A short while after the wedding they moved to an apartment on Park Street, Cumberland, Maryland. Housekeeping was not much effort in the two rooms they occupied. In June, 1940, they built their first and only two bedroom home on the Frankfort Road, nine miles from Cumberland, on State Route 28. In 1950 they bought another lot adjoining the residence.

This home was a haven as a stop over for all the Harr’s in their comings and goings to the hospital, shopping and doctoring.

She had a cocker spaniel dog called Lady she loved, and she was a member of the Petersburg E.U.B. Church, and to which she tithed.

Hester continued to improve and afternoon siestas were no longer needed. She lived a normal and fruitful life and made a decision early not to have children, and at a recommendation of a doctor.

In 1961, after 22 years of marriage, Harold passed away. Hester remained on in the home. She learned to operate an automobile, and took her first and only job—that of selling Avon. She made lasting friends.

She was the one who harbored Bessie when she had her two bouts with depression. One in 1960-61 and again in 1975-76. Even tho the last one proved disastrous, Hester did what she thought best, and mourned for the things she couldn’t do.

Life went on. Then in July of 1982, after an illness and hospitalization at Sacred Heart Hospital she agreed to go into the Heartland Nursing Home at Keyser, West Virginia.

She has been a great supporter of her family, and Debs is the one she wanted to protect most. Perhaps because he is the baby. Much to Debs’ dislike, then he had to answer for my actions. Hester would have been the one who would think that I should have taken the temperature of her brother’s toast. I didn’t meet these qualifications.

Plagued by ‘institution fever’—9 years at Hopemont and now Heartland—she resented the whole mess, resented the diagnosis of osteoporosis and that she would not be any better, that her business was not in the best of order, in the fact that she still owned the homeplace willed to her by Bessie, the price of the rest home, the care she didn’t get, and the food didn’t make life easy. She took no part in activities and did not ‘cooperate’, she said.

Debs sold the homeplace for her, for instant money, to Keith Wolfe, in 1982.

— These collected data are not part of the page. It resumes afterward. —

/-- Whether the word takes a branch. -/
def Issue.branches (i : Issue) : Bool := i.exec i.w.control.guard && (1 ≤ i.w.control.cop && i.w.control.cop ≤ 3)

/-- The issue check of the control slot (R370 to R372). -/
def State.checkControl (s : State) (i : Issue) : Option Nat :=
  let sl := i.w.control
  let on := i.exec sl.guard
  let named := fun b r => bit sl.combine b && !s.tallyOwned i.k.host (i.tallyReg r)
  if on ∧ sl.cop = 2 ∧ 16 ≤ i.c.stack.length then some excReturnStack
  else if on ∧ sl.cop = 3 ∧ i.c.stack = [] then some excReturnStack
  else if on ∧ sl.cop = 4 ∧ ((sl.combine ≠ 0 ∧ !s.tallyOwned i.k.host (i.tallyReg sl.tallyA)) ∨
      (2 ≤ sl.combine ∧ !s.tallyOwned i.k.host (i.tallyReg sl.tallyB))) then some excTallyRange
  else if on ∧ sl.cop = 5 ∧ !i.run ∧ !(bit i.c.wide 3 || i.exec i.w.score.guard) then some excEndIncomplete
  else if on ∧ sl.cop = 6 then some excTrap
  else if !i.branches ∧ !(on && sl.cop == 5) ∧ i.p.words.length ≤ i.c.pc + 1 then some excPcRange
  else none

/-- The first failing check in the order of R367 step 4, a pending watchdog or divergence before all (R381, R383). -/
def State.checkWord (s : State) (i : Issue) : Option Nat :=
  if i.c.watchdog then some excRestWatchdog
  else if i.c.diverged then some excReplayDiverged
  else
    [s.checkScalar i i.w.a, s.checkScalar i i.w.b, s.checkStitch i, i.checkSelect, s.checkPour i, s.checkScore i,
      s.checkCopy i, s.checkTallySlot i, s.checkControl i].findSome? id

/-! ## Exceptions (R384) -/

/-- The running context stops at the word in issue with an exception. -/
def State.patternException (s : State) (i : Issue) (code : Nat) : State :=
  let r : ExcRec := { stopped := true, tick := s.tick, ctx := i.x, code := code, pc := i.c.pc
                      word := match i.p.words[i.c.pc]? with | some w => w.toNat | none => 0 }
  let s := { s with excs := Tab.put s.excs i.n r }
  let s := s.modCtx i.x fun c => { c with state := 6, watchdog := false }
  let s := (s.inc Reg.patternExceptions i.n 1).inc Reg.restWatchdogFires i.n (b2n (code == excRestWatchdog))
  s.raise { src := 0x0107, ctx := some (i.x, i.c.heat), host := i.k.host, status := 0x17, a := i.c.pc, b := code }

/-! ## Scalar memory (R369, R380) -/

/-- The bytes of an 8-byte read at a place, its response status and the state after. -/
def State.readPlace (s : State) (i : Issue) (pl : Place) (n : Nat) : Nat × List Byte × State :=
  match pl with
  | .mem a => s.hostRead i.k.host a n
  | .scratch off =>
    let r := s.storeRead (scratchNo i.n) off n { src := 0, ctx := some (i.x, i.c.heat), host := i.k.host, status := 0x18 }
    (if r.1 then 2 else 0, Tab.readBytes 0 s.scratch (i.n * 2 ^ 20 + off) n, r.2)
  | .payload off =>
    let part := (i.k.payload.drop off).take n
    let extra := s.drawBytes (n - part.length)
    (0, part ++ extra.1, extra.2)
  | .result off => (0, (List.range n).map fun j => Tab.get 0 i.k.result (off + j), s)

/-- An 8-byte store at a place: its response status and the state after. -/
def State.writePlace (s : State) (i : Issue) (pl : Place) (l : List Byte) : Nat × State :=
  match pl with
  | .mem a => s.hostWrite i.k.host a l
  | .scratch off =>
    let s := { s with scratch := l.zipIdx.foldl (fun t (p : Byte × Nat) => Tab.put t (i.n * 2 ^ 20 + off + p.2) p.1) s.scratch }
    (0, s.storeWrite (scratchNo i.n) off l.length)
  | .payload _ => (1, s)
  | .result off =>
    let r := s.writeResult i.k off l
    if r.1 = 1 then r
    else (r.1, r.2.modCmd i.uid fun k => { k with result := l.zipIdx.foldl (fun t (p : Byte × Nat) => Tab.put t (off + p.2) p.1) k.result })

/-! ## Effects and their suppression (R383) -/

/-- One effect of a pattern counted and folded: whether it acts, and the state after. -/
def State.patternEffect (s : State) (i : Issue) (kind op a v : Nat) : Bool × State :=
  match s.ctx i.x with
  | none => (false, s)
  | some c =>
    let act := decide (c.suppress ≤ c.effectCount)
    let n := c.effectCount + 1
    let crc := crc32cMore c.effectCrc (leBytes 4 kind ++ leBytes 4 op ++ leBytes 8 a ++ leBytes 8 v)
    let s := s.modCtx i.x fun c => { c with
      effectCount := n % 2 ^ 16, effectCrc := crc
      diverged := c.diverged || (!act && n == c.suppress && crc != c.suppressCrc) }
    (act, if act then s else s.inc Reg.effectsSuppressed i.n 1)

/-! ## Slots -/

/-- A special value of RDS (R367). -/
def State.specialValue (s : State) (i : Issue) (sel : Nat) : Word64 :=
  BitVec.ofNat 64 <|
    if sel = 0 then i.c.step
    else if sel = 1 then i.c.heat
    else if sel = 2 then i.x
    else if sel = 3 then i.n
    else if sel = 4 then s.tick
    else if sel = 5 then hPayloadBytes i.k.header
    else if sel = 6 then hCommandId i.k.header
    else if sel = 7 then (if hDeadlineEnable i.k.header then hDeadline i.k.header else 0)
    else i.k.host

/-- What a word's scalar memory access or tally load gave: a response status and a value. -/
def State.scalarAccess (s : State) (i : Issue) (sl : ScalarSlot) : Nat × Word64 × State :=
  if !i.exec sl.guard then (0, 0, s)
  else if sl.op = 0x31 then
    let t := i.tallyReg sl.ra
    let s := s.tallyCheck t
    (if s.tallyBad.contains t then 2 else 0, BitVec.ofNat 64 (s.tally t), s)
  else if sl.op = 0x38 then
    match i.place false (i.memAddr sl) 8 with
    | none => (1, 0, s)
    | some pl =>
      let r := s.readPlace i pl 8
      (r.1, BitVec.ofNat 64 (leNat r.2.1), r.2.2)
  else if sl.op = 0x39 then
    match i.place true (i.memAddr sl) 8 with
    | none => (1, 0, s)
    | some pl =>
      let e := s.patternEffect i 2 0x39 (i.memAddr sl) (i.reg sl.rb).toNat
      if e.1 then
        let r := e.2.writePlace i pl (leBytes 8 (i.reg sl.rb).toNat)
        (r.1, 0, if r.1 = 1 then s else r.2)
      else (0, 0, e.2)
  else (0, if sl.op = 0x30 then s.specialValue i (sl.imm % 16) else 0, s)

/-- The register and predicate a scalar slot writes at the end of the word. -/
def Issue.writeback (i : Issue) (sl : ScalarSlot) (special : Word64) (c : Ctx) : Ctx :=
  if !i.exec sl.guard then c
  else
    let ga := i.reg sl.ra
    let gb := i.reg sl.rb
    match scalarValue sl.op ga gb sl.imm special with
    | some v => c.setReg sl.rd v
    | none => match predValue sl.op ga gb sl.imm i.c.preds sl.ra sl.rb with
      | some b => c.setPred sl.pd b
      | none => c

/-- STITCH OPEN, SELECT and POUR ARM name what SCORE takes (R375 to R377). -/
def Issue.armWide (i : Issue) (c : Ctx) : Ctx :=
  let c := if i.exec i.w.stitch.guard && i.w.stitch.op == 1 then
      { c with wide := setBit c.wide 0, stitchTally := i.tallyReg i.w.stitch.reg } else c
  let c := if i.exec i.w.select.guard then
      { c with wide := setBit c.wide 1, armLevel := if i.w.select.op = 2 then i.w.select.level else 0 } else c
  let c := if i.exec i.w.pour.guard then
      { c with wide := setBit c.wide 2
               pourTally := if i.w.pour.tallyEnable = 1 then some (i.tallyReg i.w.pour.tallyReg) else none } else c
  if i.exec i.w.score.guard then
    { c with wide := setBit c.wide 3
             scoreTally := if i.w.score.tallyEnable = 1 then some (i.tallyReg i.w.score.tallyReg) else none } else c

/-- The COPY slot handed to MLD (R379). -/
def State.issueCopySlot (s : State) (i : Issue) : State :=
  let sl := i.w.copy
  if !i.exec sl.guard then s
  else
    let a := (i.reg sl.descReg).toNat
    let n := sl.countM1 + 1
    let e := s.patternEffect i 3 sl.op a n
    if !e.1 then e.2
    else match i.place false a (128 * n) with
      | none => e.2
      | some pl =>
        let r := e.2.readPlace i pl (128 * n)
        let done := if sl.doneEnable = 1 then some (i.tallyReg sl.doneReg) else none
        r.2.2.startSlotCopy i.x i.uid r.1 r.2.1 n done

/-- The TALLY slot's update (R378). -/
def State.issueTallySlot (s : State) (i : Issue) : State :=
  let sl := i.w.tally
  if !i.exec sl.guard then s
  else
    let t := i.tallyReg sl.tallyReg
    let v := if sl.op = 3 then sl.imm else bits (i.reg sl.valueReg).toNat 47 0
    let e := s.patternEffect i 1 sl.op t v
    if !e.1 then e.2
    else if !e.2.credits i.x i.c.heat then e.2
    else if sl.op = 2 then e.2.tallySet t v
    else e.2.tallyAdd t v

/-! ## Rest points and the end (R371, R372, R380) -/

/-- Whether a WAIT's condition holds now (R371). -/
def State.restMet (s : State) (r : RestWait) : Bool :=
  let a := s.tallyMeets r.tallyA r.threshA
  let b := s.tallyMeets r.tallyB r.threshB
  if r.combine = 0 then true else if r.combine = 1 then a else if r.combine = 2 then a && b else a || b

/-- Whether a WAIT names a poisoned tally (R330). -/
def State.restBad (s : State) (r : RestWait) : Bool :=
  (r.combine != 0 && s.tallyBad.contains r.tallyA) || (2 ≤ r.combine && s.tallyBad.contains r.tallyB)

/-- The waits of an unsatisfied WAIT made in TLY (R326). -/
def State.makeRest (s : State) (x : Nat) (r : RestWait) : State :=
  let s := if r.combine ≠ 0 ∧ !s.tallyMeets r.tallyA r.threshA then
      s.makeWait { tally := r.tallyA, thresh := r.threshA, who := .context x 0 } else s
  if 2 ≤ r.combine ∧ !s.tallyMeets r.tallyB r.threshB then
    s.makeWait { tally := r.tallyB, thresh := r.threshB, who := .context x 1 } else s

/-- A WAIT takes its turn: scratch dies; the context goes on, or rests until its condition holds or a take lets it leave (R371, R380, R382). -/
def State.restNow (s : State) (x : Nat) (r : RestWait) : State :=
  match s.ctx x with
  | none => s
  | some c =>
    let s := s.clearScratch c.seq
    let s := if r.combine ≠ 0 then s.tallyCheck r.tallyA else s
    let s := if 2 ≤ r.combine then s.tallyCheck r.tallyB else s
    if s.restBad r then
      match c.cmd with
      | some u => s.endCommand u 0x18 2
      | none => s
    else if s.restMet r then
      if c.take then (s.modCtx x fun c => { c with state := 4, hold := 1, rest := none, watchOn := false }).leaveIfFree x
      else s.modCtx x fun c => { c with state := 3, hold := 0, rest := none, runTick := s.tick, watchOn := true }
    else
      ((s.modCtx x fun c => { c with state := 4, hold := 1, rest := some r, watchOn := false }).makeRest x r).leaveIfFree x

Family was her middle name. She wanted them around, and expected them to be. Debs, Gene and Debra are her only relatives, now. (1984) Winton and I are the ‘outlaws’ by the best definition. (Winton has died since the above has been written.)

The months of February and March, 1984, almost proved fatal. She got the flu, bronchitis, pneumonia, and congestive heart failure. The Intensive Care Unit at Potomac Valley Hospital and Sacred Heart Hospital, Cumberland, Maryland proved extensive and expensive, but she did recover enough to be returned to Heartland and that is where she is now. (May 6, 1984)

It is now September and after hospitalization and later out-patient care, she is being treated for a stricture.